Saving and restoring:
--save_model_path SAVE_MODEL_PATH
save trained model weights to the file
--save_checkpoint_path SAVE_CHECKPOINT_PATH
save training state to the checkpoint file
--from_checkpoint FROM_CHECKPOINT
load last training state from checkpoint file
--from_pretrained FROM_PRETRAINED
initialize parameters from pretrained model
Extensions:
--use_amp use automatic mixed-precision in training
--use_grad_ckpt use gradient checkpointing in transformer layers
--gpus GPUS number of gpu devices to use in training
After training GPT-2, you can generate sentences with your trained model in interactive mode.

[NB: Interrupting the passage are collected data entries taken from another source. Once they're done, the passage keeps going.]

/-- What `plainInfo` gives for an instruction is what the walk reads of it. -/
theorem IsWord.of_plainInfo {i : Instr} {f : WordInfo} (h : plainInfo i = some f) : IsWord i f := by
  unfold plainInfo at h
  refine of_orElse (of_map fun _ => of_integerWord) (of_orElse (of_map fun _ => of_loadWord) (of_orElse (of_map fun _ => of_storeWord)
    (of_orElse (of_map fun _ => of_branchWord) (of_orElse (of_map fun _ => of_steerWord) (of_orElse (of_map fun _ => of_vectorWord)
    (of_orElse (of_map fun _ => of_multiplyWord) (of_orElse (of_map fun _ => of_moveWord) (of_orElse (of_map fun _ => of_fillWord)
    (of_map fun _ => of_atomicWord))))))))) h

/-! ### The stop point of a request (R284) -/

theorem State.unit?_modUnit (s : State) (u j : Nat) (f : Unit → Unit) : (s.modUnit u f).unit? j = if j = u then (s.unit? u).map f else s.unit? j := by
  cases hu : s.unit? u with
  | some un => rw [State.modUnit_of_some f hu, State.unit?_setUnit]; rfl
  | none =>
    have hsame : s.modUnit u f = s := by unfold State.modUnit; rw [hu]
    rw [hsame]
    split
    · rename_i hj; rw [hj, hu]; rfl
    · rfl

theorem State.isPaired_modUnit (s : State) (u : Nat) (f : Unit → Unit) (un : Unit) : (s.modUnit u f).isPaired un = s.isPaired un := by
  unfold State.modUnit
  split <;> rfl

/-- Pair partners lie in two clusters (R3). -/
theorem partner_ne (u : Nat) : partner u ≠ u := by
  unfold partner pairCluster clusterOf inCluster
  split <;> omega

/-- The state in which a request that has reached unit `u` sets its stop point, and its pair partner's with it. -/
def State.setStop (s : State) (u : Nat) (un : Unit) : State :=
  let t := s.modUnit u fun v => v.stopPoint (s.now un)
  if t.isPaired un then t.modUnit (partner u) fun v => v.stopPoint (s.now un) else t

theorem State.setStop_self {s : State} {u : Nat} {un : Unit} (h : s.unit? u = some un) : (s.setStop u un).unit? u = some (un.stopPoint (s.now un)) := by
  have hself : (s.modUnit u fun v => v.stopPoint (s.now un)).unit? u = some (un.stopPoint (s.now un)) := by
    rw [State.unit?_modUnit, if_pos rfl, h]; rfl
  unfold State.setStop
  dsimp only
  split
  · rw [State.unit?_modUnit, if_neg (partner_ne u).symm, hself]
  · exact hself

theorem State.setStop_other (s : State) {u v : Nat} (un : Unit) (hv : v ≠ u) (hp : v ≠ partner u ∨ s.isPaired un = false) :
    (s.setStop u un).unit? v = s.unit? v := by
  have hkeep : (s.modUnit u fun v => v.stopPoint (s.now un)).unit? v = s.unit? v := by rw [State.unit?_modUnit, if_neg hv]
  unfold State.setStop
  dsimp only
  split
  · rename_i hpair
    rw [State.isPaired_modUnit] at hpair
    rw [State.unit?_modUnit, if_neg (hp.resolve_right (by simp [hpair])), hkeep]
  · exact hkeep
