/-- A word that moves data issues the command of its operands. -/
theorem moveWord_body {i : Instr} {op : CopyOp} {h : BitVec 2} {srcs : List (BitVec 5)} {q l : BitVec 1} {st : BitVec 4} {s : State} {u : Nat}
    {v v1 : Unit} {d a b : Val} {x x' : Cmd} (hi : moveWord i = some (op, h, srcs, q, l, st)) (hw : wellFormed i = true)
    (hp : ownPort 3 (srcs.map (·.toNat)) = false) (hf : v.chFull h.toNat = false) (hv : fetch 3 v (srcs.map (·.toNat)) = .ok ([d, a, b], v1))
    (hx : x = newCmd v1 op h.toNat (s.now v) d.bits a.bits b.bits)
    (hx' : x' = if op = .cmov then x else { x with index := v1.indexList x.t x.idx x.count }) :
    ∃ body, exec i s = .next (runWord (cpyWord (some h.toNat)) body s) ∧ body (s.setUnit u v) u 3 = issueCmd (s.setUnit u v) u
      (if v1.listBad x && !(d.poison || a.poison || b.poison) then v1.later (s.now v + 1) 1 (.probe x.idx (4 * x.count)) else v1) x' (q == 1) (l == 1)
      st.toNat (d.poison || a.poison || b.poison || v1.listBad x) := by
  refine ⟨_, moveWord_means hi s, ?_⟩
  have hnow : (s.setUnit u v).now v1 = s.now v := fetch_now s hv
  rw [hw, copyBody_go hp hf hv, ← poisonOf_triple]
  subst hx hx'
  simp only [moveAct, hnow]
  rfl

/-- Beside its index list the command is a new one. -/
theorem indexed_eq (x : Cmd) (op : CopyOp) (l : List Nat) : ∃ index, (if op = .cmov then x else { x with index := l }) = { x with index } := by
  split
  · exact ⟨x.index, rfl⟩
  · exact ⟨l, rfl⟩

/-! ### Fills (R188) -/

theorem fillWord_means {i : Instr} {isB : Bool} {h : BitVec 2} {f : BitVec 1} {a b : BitVec 5} {q l : BitVec 1} {st : BitVec 4}
    (hi : fillWord i = some (isB, h, f, a, b, q, l, st)) (s : State) :
    exec i s = fillOp (if isB then .cfillB else .cfillA) (wellFormed i) h f a b q l st s := by
  unfold fillWord at hi
  split at hi <;> cases hi <;> rfl

/-- A fill issues the command of its operands, with the pattern of its channel where it selects it (R191). -/
theorem fillWord_body {i : Instr} {isB : Bool} {h : BitVec 2} {f : BitVec 1} {fa fb : BitVec 5} {q l : BitVec 1} {st : BitVec 4} {s : State} {u : Nat}
    {v v1 : Unit} {a b : Val} {x : Cmd} (hi : fillWord i = some (isB, h, f, fa, fb, q, l, st)) (hw : wellFormed i = true)
    (hp : ownPort 3 [fa.toNat, fb.toNat] = false) (hf : v.chFull h.toNat = false) (hv : fetch 3 v [fa.toNat, fb.toNat] = .ok ([a, b], v1))
    (hx : x = { newCmd v1 (if isB then .cfillB else .cfillA) h.toNat (s.now v) 0 a.bits b.bits with
      pattern := if f = 1 then some (v1.ch h.toNat).pattern else none }) :
    ∃ body, exec i s = .next (runWord (cpyWord (some h.toNat)) body s) ∧
      body (s.setUnit u v) u 3 = issueCmd (s.setUnit u v) u v1 x (q == 1) (l == 1) st.toNat (a.poison || b.poison) := by
  refine ⟨_, fillWord_means hi s, ?_⟩
  have hnow : (s.setUnit u v).now v1 = s.now v := fetch_now s hv
  rw [hw, copyBody_go hp hf hv, ← poisonOf_pair, hx, ← hnow]
  rfl

/-! ### Atomics (R194, R195) -/

theorem atomicWord_means {i : Instr} {op : Nat} {h : BitVec 2} {d a b : BitVec 5} {q l : BitVec 1} {st : BitVec 4}
    (hi : atomicWord i = some (op, h, d, a, b, q, l, st)) (s : State) : exec i s = atomOp op (wellFormed i) h d a b q l st s := by
  unfold atomicWord at hi
  split at hi <;> cases hi <;> rfl

/-- What a `catom` does once its operands are read, `x` being its command but for the place of its result. -/
def atomAct (d : Nat) (acq rel : Bool) (scope u : Nat) (s : State) (v : Unit) (x : Cmd) (poison : Bool) : Act :=
  if !v.room 3 d then .miss (outQueue 3 d)
  else if !x.valuesOk u || !x.spanOk then .fault .access 0
  else if poison then
    let due := x.t + v.atomLat x.a.toNat - 1
    .go ({ s with free := s.free + 1 }.setUnit u (((v.landExt 3 d due ⟨Config.freeWord s.free, true⟩).raise 3 due flagPS).addCmd
      { x with poison := true, compAt := some due })) .seq
  else
    let w := if isPort d then v.qReserve (outQueue 3 d) else v
    issueCmd s u w { x with dest := if isPort d then some (.inr (outQueue 3 d)) else some (.inl (physReg (w.wk 3).wp d)) } acq rel scope false

/-- An atomic issues the command of its operands. -/
theorem atomicWord_body {i : Instr} {op : Nat} {h : BitVec 2} {d fa fb : BitVec 5} {q l : BitVec 1} {st : BitVec 4} {s : State} {u : Nat}
    {v v1 : Unit} {c a b : Val} {x : Cmd} (hi : atomicWord i = some (op, h, d, fa, fb, q, l, st)) (hw : wellFormed i = true)
    (hp : ownPort 3 [d.toNat, fa.toNat, fb.toNat] = false) (hf : v.chFull h.toNat = false)
    (hv : if op = 12 then fetch 3 v [d.toNat, fa.toNat, fb.toNat] = .ok ([c, a, b], v1)
      else fetch 3 v [fa.toNat, fb.toNat] = .ok ([a, b], v1) ∧ c = ⟨0, false⟩)
    (hx : x = newCmd v1 (.catom op) h.toNat (s.now v) c.bits a.bits b.bits) :
    ∃ body, exec i s = .next (runWord (cpyWord (some h.toNat)) body s) ∧
      body (s.setUnit u v) u 3 = atomAct d.toNat (q == 1) (l == 1) st.toNat u (s.setUnit u v) v1 x (c.poison || a.poison || b.poison) := by
  refine ⟨_, atomicWord_means hi s, ?_⟩
  obtain ⟨hpd, hpa, hpb⟩ : ownPort 3 [d.toNat] = false ∧ ownPort 3 [fa.toNat] = false ∧ ownPort 3 [fb.toNat] = false := by
    simpa [ownPort] using hp
  subst hx
  rw [hw, hpd]
  by_cases hop : op = 12
  · subst hop
    rw [if_pos rfl] at hv
    have hnow : (s.setUnit u v).now v1 = s.now v := fetch_now s hv
    refine (copyBody_go hp hf hv).trans ?_
    rw [← hnow, ← poisonOf_triple]
    rfl
  · rw [if_neg hop] at hv
    obtain ⟨hv, rfl⟩ := hv
    have hnow : (s.setUnit u v).now v1 = s.now v := fetch_now s hv
    have hports : ownPort 3 [fa.toNat, fb.toNat] = false := by simpa [ownPort] using And.intro hpa hpb
    rw [if_neg hop]
    refine (copyBody_go hports hf hv).trans ?_
    simp only [if_neg hop]
    rw [← hnow, Bool.false_or, ← poisonOf_pair]
    rfl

$ python -m gpt2 generate --vocab_path build/vocab.txt \
--model_path model.pth \
--seq_len 64 \
--nucleus_prob 0.8
The detail of command-line usage is as follows:
usage: gpt2 generate [-h] --vocab_path VOCAB_PATH --model MODEL
[--seq_len SEQ_LEN] [--layers LAYERS] [--heads HEADS]
[--dims DIMS] [--rate RATE] [--top_p TOP_P] [--use_gpu]
optional arguments:
-h, --help show this help message and exit
--vocab_path VOCAB_PATH
vocabulary file path
--model_path MODEL_PATH
trained GPT-2 model file path
Model configurations:
--seq_len SEQ_LEN maximum sequence length
--layers LAYERS number of transformer layers
--heads HEADS number of multi-heads in attention layer
--dims DIMS dimension of representation in each layer
--rate RATE increase rate of dimensionality in bottleneck
Generating options:
--nucleus_prob NUCLEUS_PROB
probability threshold for nucleus sampling
--use_gpu use gpu device in inferencing
To estimate the performance of trained model, calculate the objective metrics on the evaluation dataset.

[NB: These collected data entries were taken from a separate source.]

-- ==== Sys2Proof/Proofs/Beats.lean ====
section
/-! PROOFS. Beats of the copy engine as they issue, read and write (O38, O39). -/

namespace Sys2Proof.Machine

/-! ### What a beat's issue changes beyond its unit (R236, R316) -/

/-- From `s` to `t` only free values have been drawn, requests have entered queues, and flits wait at the ports. -/
def State.Draws (s t : State) : Prop := ∃ free walks queues txq, t = { s with free, walks, queues, txq }

theorem State.Draws.refl (s : State) : s.Draws s := ⟨_, _, _, _, rfl⟩

theorem State.Draws.trans {r s t : State} (h : r.Draws s) (g : s.Draws t) : r.Draws t := by
  obtain ⟨_, _, _, _, rfl⟩ := h
  obtain ⟨f, w, q, x, rfl⟩ := g
  exact ⟨f, w, q, x, rfl⟩

theorem State.Draws.foldl {α : Type} {f : State → α → State} (hf : ∀ (s : State) a, s.Draws (f s a)) (l : List α) (s : State) : s.Draws (l.foldl f s) := by
  induction l generalizing s with
  | nil => exact .refl s
  | cons a l ih => exact (hf s a).trans (ih _)

theorem State.Queued.draws {s t : State} (h : s.Queued t) : s.Draws t := by
  obtain ⟨w, q, rfl⟩ := h
  exact ⟨s.free, w, q, s.txq, rfl⟩

theorem State.queueBeat_queued (s : State) (u : Nat) (p : Plan) (t : Frac) : s.Queued (s.queueBeat u p t).2 := by
  refine State.Queued.foldl_snd (fun acc q => ?_) p.touched (false, s)
  exact acc.2.queuePiece_queued u q t

theorem State.request_draws (s : State) (u : Nat) (un : Unit) (type chan tid pkg pa n : Nat) (operand : W64) (data : List Byte) :
    s.Draws (s.request u un type chan tid pkg pa n operand data) := ⟨s.free, s.walks, s.queues, _, rfl⟩

theorem State.requestReads_draws (s : State) (u : Nat) (un : Unit) (x : Cmd) (l : List Piece) :
    s.Draws (l.foldl (fun s q => match q.space with | .remote pkg => s.request u un 1 x.chan x.tid pkg q.addr q.n 0 [] | _ => s) s) := by
  refine .foldl (fun s q => ?_) l s
  split
  · exact s.request_draws ..
  · exact .refl s

theorem State.requestAtomic_draws (s : State) (u : Nat) (un : Unit) (x : Cmd) (k : Sink) (operand : W64) (data : List Byte) :
    s.Draws (match k with
      | .atomic q => (match q.space with | .remote pkg => s.request u un 3 x.chan x.tid pkg q.addr q.n operand data | _ => s)
      | _ => s) := by
  split
  · split
    · exact s.request_draws ..
    · exact .refl s
  · exact .refl s

/-- Noting a covered write on a channel changes no beat, no byte and no walker. -/
theorem Unit.noteCovered_beats (un : Unit) (c t : Nat) (covered : Option Nat) (k : Nat) (f : Chan → Chan) :
    ((match covered with | some at_ => un.noteCovered c t at_ | none => un).setCh k f).beats = un.beats := by cases covered <;> rfl

theorem Unit.noteCovered_store (un : Unit) (c t : Nat) (covered : Option Nat) (k : Nat) (f : Chan → Chan) :
    ((match covered with | some at_ => un.noteCovered c t at_ | none => un).setCh k f).store = un.store := by cases covered <;> rfl

theorem Unit.noteCovered_walkers (un : Unit) (c t : Nat) (covered : Option Nat) (k : Nat) (f : Chan → Chan) :
    ((match covered with | some at_ => un.noteCovered c t at_ | none => un).setCh k f).walkers = un.walkers := by cases covered <;> rfl

/-- A beat that issues stands behind the unit's others. -/
theorem State.issueBeat_spec (s : State) (u : Nat) (un : Unit) (x : Cmd) (p : Plan) :
    ∃ s' un' b, s.Draws s' ∧ (s'.setUnit u un').Draws (s.issueBeat u un x p) ∧ un'.beats = un.beats ++ [b] ∧ un'.store = un.store ∧
      un'.walkers = un.walkers ∧ b.chan = x.chan ∧ b.tid = x.tid ∧ b.k = x.next ∧ b.u = s.now un ∧ b.plan = p ∧
      b.readAt = un.readyAt u (s.now un) p ∧ b.got = false ∧ b.performed = false := by
  unfold State.issueBeat
  dsimp only
  generalize hq : State.queueBeat _ u p _ = e
  have h1 : s.Draws e.2 := by
    rw [← hq]
    exact State.Draws.trans ⟨_, s.walks, s.queues, s.txq, rfl⟩ (State.queueBeat_queued ..).draws
  have h2 : s.Draws (if e.1 = true then (Config.congested e.2.free, { e.2 with free := e.2.free + 1 }) else (false, e.2)).2 := by
    split
    · exact h1.trans ⟨_, e.2.walks, e.2.queues, e.2.txq, rfl⟩
    · exact h1
  exact ⟨_, _, _, h2, (State.requestAtomic_draws ..).trans (State.requestReads_draws ..), Unit.noteCovered_beats ..,
    Unit.noteCovered_store .., Unit.noteCovered_walkers .., rfl, rfl, rfl, rfl, rfl, rfl, rfl, rfl⟩

/-- What a draw leaves: every unit, and every memory. -/
theorem State.Draws.frame {s t : State} (h : s.Draws t) :
    (∀ j, t.unit? j = s.unit? j) ∧ t.dram = s.dram ∧ t.clusters = s.clusters ∧ t.dies = s.dies ∧ t.host = s.host := by
  obtain ⟨_, _, _, _, rfl⟩ := h
  exact ⟨fun _ => rfl, rfl, rfl, rfl, rfl⟩

/-- A command that is no fill issues its next beat as soon as nothing holds it and its paths and bank ports are free (R179). -/
theorem State.tryBeat_issued {s : State} {u c : Nat} {un : Unit} {x : Cmd} (hu : s.unit? u = some un) (hx : (un.ch c).current = some x)
    (hfrom : x.from_ ≤ s.now un) (hxl : x.xlFault = none) (hheld : (un.ch c).held (s.now un) x = false) (hsteps : (s.region un.region).steps = 0)
    (ha : x.op ≠ .cfillA) (hb : x.op ≠ .cfillB) (hfits : un.fits (s.now un) (x.plan u x.next) = true)
    (hbanks : un.banksFree ((x.plan u x.next).banks (s.now un) (un.readyAt u (s.now un) (x.plan u x.next))) = true) :
    s.tryBeat u c = .issued (s.issueBeat u un x (x.plan u x.next)) := by
  have hfill : (x.op == .cfillA || x.op == .cfillB) = false := by simp [ha, hb]
  simp [State.tryBeat, hu, hx, hfrom, hxl, hheld, hsteps, hfill, hfits, hbanks]

/-- A channel whose one beat issues and whose next cannot. -/
theorem State.channelBeats_one {s t : State} {u c : Nat} (n : Nat) (h : s.tryBeat u c = .issued t) (hstop : t.tryBeat u c = .stop) :
    State.channelBeats u c (n + 2) s = (t, false) := by
  simp [State.channelBeats, h, hstop]

/-- `COPY_BEAT_ISSUE` of a unit that runs, in an issue cycle of its engine (R179). -/
theorem execCopyBeatIssue_live {s t : State} {u c : Nat} {un : Unit} (hu : s.unit? u = some un) (hctx : un.ctx = none) (hrun : un.run = .running)
    (hopen : (s.region un.region).openCyc = true) (hissue : isIssue (un.divisor 3) (s.now un) = true) (hstage : s.stage ≠ stageFault)
    (hbeats : State.channelBeats u c 64 s = (t, false)) : execCopyBeatIssue u c s = .next t := by
  simp [execCopyBeatIssue, State.live, hu, hctx, hrun, hopen, hissue, hstage, hbeats]

/-- What the issue of a beat makes of the whole state: the beat stands behind the unit's others, and no byte and no other unit changes. -/
theorem State.issueBeat_frame (s : State) (u : Nat) (un : Unit) (x : Cmd) (p : Plan) :
    ∃ un' b, (s.issueBeat u un x p).unit? u = some un' ∧ un'.beats = un.beats ++ [b] ∧ b.chan = x.chan ∧ b.tid = x.tid ∧
      b.k = x.next ∧ b.u = s.now un ∧ b.plan = p ∧ b.readAt = un.readyAt u (s.now un) p ∧ b.got = false ∧ b.performed = false ∧
      (∀ j, j ≠ u → (s.issueBeat u un x p).unit? j = s.unit? j) ∧ un'.store = un.store ∧ (∀ k, un'.wk k = un.wk k) ∧
      (s.issueBeat u un x p).dram = s.dram ∧ (s.issueBeat u un x p).clusters = s.clusters ∧ (s.issueBeat u un x p).dies = s.dies ∧
      (s.issueBeat u un x p).host = s.host := by
  obtain ⟨s', un', b, hs, ht, hbeats, hstore, hwalkers, hchan, htid, hk, hu, hplan, hread, hgot, hperf⟩ := s.issueBeat_spec u un x p
  obtain ⟨hunits, hdram, hclusters, hdies, hhost⟩ := ht.frame
  obtain ⟨hunits', hdram', hclusters', hdies', hhost'⟩ := hs.frame
  refine ⟨un', b, by rw [hunits, State.unit?_setUnit_self], hbeats, hchan, htid, hk, hu, hplan, hread, hgot, hperf, fun j hj => ?_, hstore,
    fun k => ?_, hdram.trans hdram', hclusters.trans hclusters', hdies.trans hdies', hhost.trans hhost'⟩
  · rw [hunits, State.unit?_setUnit, if_neg hj, hunits']
  · unfold Unit.wk
    rw [hwalkers]

end Sys2Proof.Machine

open Sys2Proof Sys2Proof.Machine

/-- Settles O38: the channel's one beat of the cycle issues, by what the issue of a beat leaves. -/
theorem beatsIssue : Obligations.BeatsIssue := by
  intro s u c un x p hu _ hrun hstage hopen hissue hctx hx hchan hfrom hxl hheld hsteps ha hb hp hfits hbanks hone
  subst hp
  have hissued := State.tryBeat_issued hu hx hfrom hxl hheld hsteps ha hb hfits hbanks
  obtain ⟨un', b, hun, hbeats, hbchan, hrest⟩ := s.issueBeat_frame u un x (x.plan u x.next)
  exact ⟨_, un', b, execCopyBeatIssue_live hu hctx hrun hopen hissue hstage (State.channelBeats_one 62 hissued (hone _ hissued)), hun, hbeats,
    hbchan.trans hchan, hrest⟩
end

$ pipenv run python -m src.gpt2 evaluate DATA_CORPUS_BUILD_DIR \
--eval_corpus corpus.test.txt \
--tokenizer_path tokenizer.json \
--model_path gpt2-pretrained.pth \
--batch_eval 96 \
--seq_len 256 \
--layers 12 \
--use_gpu
You can also analyse training loss graph by visualizing recorded metrics.
$ pipenv run python -m src.gpt2 visualize \
--model_path path/to/gpt2-pretrained.pth \
--figure src/build/gpt2-training.png
The example figure is as bellow:
Mixed precision training is possible with torch.amp
, provided your GPU meets the requirements. Use the --use_amp
flag in the training program.
This project is Apache-2.0 Licensed.